→ Brief:
Below is a block of entries; repeat exactly the lines starting at the line that contains "OpcodeMap.default.Injective := by decide" and ending at the line that contains "theorem test_decode_movAccCte : decode", both included.

→ Records provided:
-- ==== Sys2Proof/Tests/Slice0.lean ====
section
/-! SUPPORT. The model's own tests: the smoke test of WellFormed, each constructor's word written out from spec/30_encoding.md
R75, one or two vectors of spec/95_test_vectors.md for each instruction, and the witnesses of the statements' hypotheses. -/

namespace Sys2Proof.Tests

open Sys2Proof.Machine Sys2Proof.Safety Sys2Proof.Statement

/-! ### WellFormed: each check refuses an ill-formed term -/

theorem test_wf_refuses_reserved_of_a_form : ¬ (Instr.reserved 0x00).WellFormed .default := by decide
theorem test_wf_accepts_reserved : (Instr.reserved 0x13).WellFormed .default := by decide
theorem test_wf_refuses_map_with_two_forms_on_one_byte :
    ¬ ({ OpcodeMap.default with halt := 0x00 }).Injective := by decide
theorem test_wf_accepts_default_map : OpcodeMap.default.Injective := by decide
theorem test_wf_refuses_depth_zero : ¬ ({ Config.default with stackDepth := .bounded 0 }).WellFormed := by decide
theorem test_wf_accepts_depth_one : ({ Config.default with stackDepth := .bounded 1 }).WellFormed := by decide
theorem test_memory_wf_refuses_unsorted : Memory.wf ⟨[(2, 0x01), (1, 0x01)]⟩ = false := by decide
theorem test_memory_wf_refuses_unlisted_byte : Memory.wf ⟨[(2, 0x00)]⟩ = false := by decide
theorem test_memory_wf_refuses_address_256 : Memory.wf ⟨[(256, 0x01)]⟩ = false := by decide

/-! ### Each constructor's word, from R75 -/

theorem test_decode_nop : decode .default [0b00000000, 0xEE] = .ok (.nop, [0xEE]) := by decide
theorem test_decode_movAccA : decode .default [0b00000001] = .ok (.movAccA, []) := by decide
theorem test_decode_movAAcc : decode .default [0b00000010] = .ok (.movAAcc, []) := by decide
theorem test_decode_movAccCte : decode .default [0b00000011, 0b01100100] = .ok (.movAccCte 100, []) := by decide
theorem test_decode_movAccAtDptr : decode .default [0b00000100] = .ok (.movAccAtDptr, []) := by decide
theorem test_decode_movDptrAcc : decode .default [0b00000101] = .ok (.movDptrAcc, []) := by decide
theorem test_decode_movAtDptrAcc : decode .default [0b00000110] = .ok (.movAtDptrAcc, []) := by decide
theorem test_decode_invAcc : decode .default [0b00000111] = .ok (.invAcc, []) := by decide
theorem test_decode_andAccA : decode .default [0b00001000] = .ok (.andAccA, []) := by decide
theorem test_decode_addAccA : decode .default [0b00001001] = .ok (.addAccA, []) := by decide
theorem test_decode_jmp : decode .default [0b00001010, 0b00000101] = .ok (.jmp 5, []) := by decide
theorem test_decode_jz : decode .default [0b00001011, 0b00001010] = .ok (.jz 10, []) := by decide
theorem test_decode_jn : decode .default [0b00001100, 0b00100000] = .ok (.jn 32, []) := by decide
theorem test_decode_jc : decode .default [0b00001101, 0b00100000] = .ok (.jc 32, []) := by decide
theorem test_decode_call : decode .default [0b00001110, 0b11111111, 0x77] = .ok (.call 255, [0x77]) := by decide
theorem test_decode_ret : decode .default [0b00001111] = .ok (.ret, []) := by decide
theorem test_decode_shlAcc : decode .default [0b00010000] = .ok (.shlAcc, []) := by decide
theorem test_decode_shrAcc : decode .default [0b00010001] = .ok (.shrAcc, []) := by decide
theorem test_decode_halt : decode .default [0b00010010] = .ok (.halt, []) := by decide
theorem test_decode_reserved : decode .default [0b11111111, 0x05] = .ok (.reserved 0xFF, [0x05]) := by decide
theorem test_decode_refuses_nothing : decode .default [] = .error .noOpcode := by decide
theorem test_decode_refuses_missing_operand : decode .default [0b00001110] = .error .noOperand := by decide
theorem test_decodeTableWord_call : decodeTableWord 16 0x080E = some (.call 0x08) := by decide
theorem test_decodeTableWord_drops_high_bits : decodeTableWord 8 0x080E = some (.call 0x00) := by decide

/-! ### Vectors of spec/95_test_vectors.md -/

/-- A created machine with default parameters, at `pc`, with some bytes in memory. -/
def machineAt (pc : Byte) (cells : List Host.Cell) : State := { State.created .default with pc := pc, mem := ⟨cells⟩ }

/-- The same with other parameters. -/
def machineWith (p : PcOverflow) (d : StackDepth) (pc : Byte) (cells : List Host.Cell) : State :=
  { machineAt pc cells with config := { Config.default with pcOverflow := p, stackDepth := d } }

/-- The state one step leaves. -/
def after (s : State) : State := applyHostOp .step s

→ Written solution:
theorem test_wf_accepts_default_map : OpcodeMap.default.Injective := by decide
theorem test_wf_refuses_depth_zero : ¬ ({ Config.default with stackDepth := .bounded 0 }).WellFormed := by decide
theorem test_wf_accepts_depth_one : ({ Config.default with stackDepth := .bounded 1 }).WellFormed := by decide
theorem test_memory_wf_refuses_unsorted : Memory.wf ⟨[(2, 0x01), (1, 0x01)]⟩ = false := by decide
theorem test_memory_wf_refuses_unlisted_byte : Memory.wf ⟨[(2, 0x00)]⟩ = false := by decide
theorem test_memory_wf_refuses_address_256 : Memory.wf ⟨[(256, 0x01)]⟩ = false := by decide

/-! ### Each constructor's word, from R75 -/

theorem test_decode_nop : decode .default [0b00000000, 0xEE] = .ok (.nop, [0xEE]) := by decide
theorem test_decode_movAccA : decode .default [0b00000001] = .ok (.movAccA, []) := by decide
theorem test_decode_movAAcc : decode .default [0b00000010] = .ok (.movAAcc, []) := by decide
theorem test_decode_movAccCte : decode .default [0b00000011, 0b01100100] = .ok (.movAccCte 100, []) := by decide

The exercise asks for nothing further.